ASSIGNMENT. Look through the entries for the line containing "(∃ l k p q, (s.vehicle". Then output that line and every line after it, exactly, to the end.

MATERIAL PROVIDED.
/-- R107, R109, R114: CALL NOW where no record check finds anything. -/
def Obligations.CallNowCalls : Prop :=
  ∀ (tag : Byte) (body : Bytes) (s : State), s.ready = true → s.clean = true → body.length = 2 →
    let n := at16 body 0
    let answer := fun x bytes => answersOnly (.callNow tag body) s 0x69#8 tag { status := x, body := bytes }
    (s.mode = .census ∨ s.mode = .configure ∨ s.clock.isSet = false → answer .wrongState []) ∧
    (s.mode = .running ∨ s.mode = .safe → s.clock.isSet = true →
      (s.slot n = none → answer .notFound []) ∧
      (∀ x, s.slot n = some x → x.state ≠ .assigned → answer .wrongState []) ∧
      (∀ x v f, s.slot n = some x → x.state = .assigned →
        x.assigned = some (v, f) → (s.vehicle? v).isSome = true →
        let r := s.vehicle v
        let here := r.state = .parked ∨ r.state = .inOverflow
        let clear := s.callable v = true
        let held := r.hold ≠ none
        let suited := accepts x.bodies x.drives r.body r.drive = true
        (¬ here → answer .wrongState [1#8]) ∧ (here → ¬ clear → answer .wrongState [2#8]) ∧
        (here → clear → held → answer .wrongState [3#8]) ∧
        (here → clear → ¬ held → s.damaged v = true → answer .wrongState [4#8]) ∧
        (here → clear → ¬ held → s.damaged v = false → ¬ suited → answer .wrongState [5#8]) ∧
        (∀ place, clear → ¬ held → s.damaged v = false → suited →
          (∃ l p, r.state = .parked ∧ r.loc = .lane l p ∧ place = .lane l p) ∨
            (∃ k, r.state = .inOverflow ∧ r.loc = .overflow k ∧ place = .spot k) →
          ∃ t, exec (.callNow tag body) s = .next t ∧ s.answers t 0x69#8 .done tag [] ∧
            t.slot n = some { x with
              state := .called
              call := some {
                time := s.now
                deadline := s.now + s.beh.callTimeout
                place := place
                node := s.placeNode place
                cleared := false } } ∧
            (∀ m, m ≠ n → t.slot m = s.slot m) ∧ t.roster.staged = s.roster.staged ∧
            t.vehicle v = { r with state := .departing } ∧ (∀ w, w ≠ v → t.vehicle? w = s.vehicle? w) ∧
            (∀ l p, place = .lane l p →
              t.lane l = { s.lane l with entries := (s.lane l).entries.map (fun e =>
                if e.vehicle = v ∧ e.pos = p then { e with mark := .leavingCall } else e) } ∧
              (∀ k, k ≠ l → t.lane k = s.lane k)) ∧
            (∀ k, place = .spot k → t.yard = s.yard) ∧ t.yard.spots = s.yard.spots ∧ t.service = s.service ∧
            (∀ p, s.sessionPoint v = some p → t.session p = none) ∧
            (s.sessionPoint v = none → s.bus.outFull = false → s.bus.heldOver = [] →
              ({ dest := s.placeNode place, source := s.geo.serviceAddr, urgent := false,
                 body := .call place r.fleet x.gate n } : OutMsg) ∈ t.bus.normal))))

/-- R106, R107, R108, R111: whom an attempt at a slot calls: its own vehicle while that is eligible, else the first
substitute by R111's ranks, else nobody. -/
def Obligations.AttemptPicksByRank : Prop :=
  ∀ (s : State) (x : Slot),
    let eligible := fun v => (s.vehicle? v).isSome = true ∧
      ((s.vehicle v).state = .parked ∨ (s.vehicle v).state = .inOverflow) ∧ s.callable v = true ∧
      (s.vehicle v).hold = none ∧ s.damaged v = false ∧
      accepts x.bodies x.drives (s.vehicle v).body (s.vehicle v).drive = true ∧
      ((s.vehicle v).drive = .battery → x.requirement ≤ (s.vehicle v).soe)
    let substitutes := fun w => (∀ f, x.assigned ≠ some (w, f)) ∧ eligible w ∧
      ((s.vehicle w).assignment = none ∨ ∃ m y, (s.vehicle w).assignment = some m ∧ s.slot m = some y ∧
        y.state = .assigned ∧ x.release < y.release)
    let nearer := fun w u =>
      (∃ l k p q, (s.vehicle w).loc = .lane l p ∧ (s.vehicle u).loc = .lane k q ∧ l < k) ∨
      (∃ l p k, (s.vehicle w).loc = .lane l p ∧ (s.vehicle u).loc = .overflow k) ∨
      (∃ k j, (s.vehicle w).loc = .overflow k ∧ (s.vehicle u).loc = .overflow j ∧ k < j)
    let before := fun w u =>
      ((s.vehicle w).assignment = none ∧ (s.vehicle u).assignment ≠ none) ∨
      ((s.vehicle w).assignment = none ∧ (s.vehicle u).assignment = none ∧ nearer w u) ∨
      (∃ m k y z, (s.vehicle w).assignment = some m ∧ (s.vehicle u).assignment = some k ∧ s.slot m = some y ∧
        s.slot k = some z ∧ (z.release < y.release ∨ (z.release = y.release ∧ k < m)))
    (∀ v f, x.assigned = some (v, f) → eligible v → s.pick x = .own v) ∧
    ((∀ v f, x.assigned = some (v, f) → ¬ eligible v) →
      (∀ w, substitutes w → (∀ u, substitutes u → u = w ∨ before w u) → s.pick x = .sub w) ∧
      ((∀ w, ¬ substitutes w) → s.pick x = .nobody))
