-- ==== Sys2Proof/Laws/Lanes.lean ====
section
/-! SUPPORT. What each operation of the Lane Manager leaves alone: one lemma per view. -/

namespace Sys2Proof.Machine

TASK ANSWER.
      (∃ l k p q, (s.vehicle w).loc = .lane l p ∧ (s.vehicle u).loc = .lane k q ∧ l < k) ∨
      (∃ l p k, (s.vehicle w).loc = .lane l p ∧ (s.vehicle u).loc = .overflow k) ∨
      (∃ k j, (s.vehicle w).loc = .overflow k ∧ (s.vehicle u).loc = .overflow j ∧ k < j)
    let before := fun w u =>
      ((s.vehicle w).assignment = none ∧ (s.vehicle u).assignment ≠ none) ∨
      ((s.vehicle w).assignment = none ∧ (s.vehicle u).assignment = none ∧ nearer w u) ∨
      (∃ m k y z, (s.vehicle w).assignment = some m ∧ (s.vehicle u).assignment = some k ∧ s.slot m = some y ∧
        s.slot k = some z ∧ (z.release < y.release ∨ (z.release = y.release ∧ k < m)))
    (∀ v f, x.assigned = some (v, f) → eligible v → s.pick x = .own v) ∧
    ((∀ v f, x.assigned = some (v, f) → ¬ eligible v) →
      (∀ w, substitutes w → (∀ u, substitutes u → u = w ∨ before w u) → s.pick x = .sub w) ∧
      ((∀ w, ¬ substitutes w) → s.pick x = .nobody))
-- ==== Sys2Proof/Laws/Lanes.lean ====
section
/-! SUPPORT. What each operation of the Lane Manager leaves alone: one lemma per view. -/

namespace Sys2Proof.Machine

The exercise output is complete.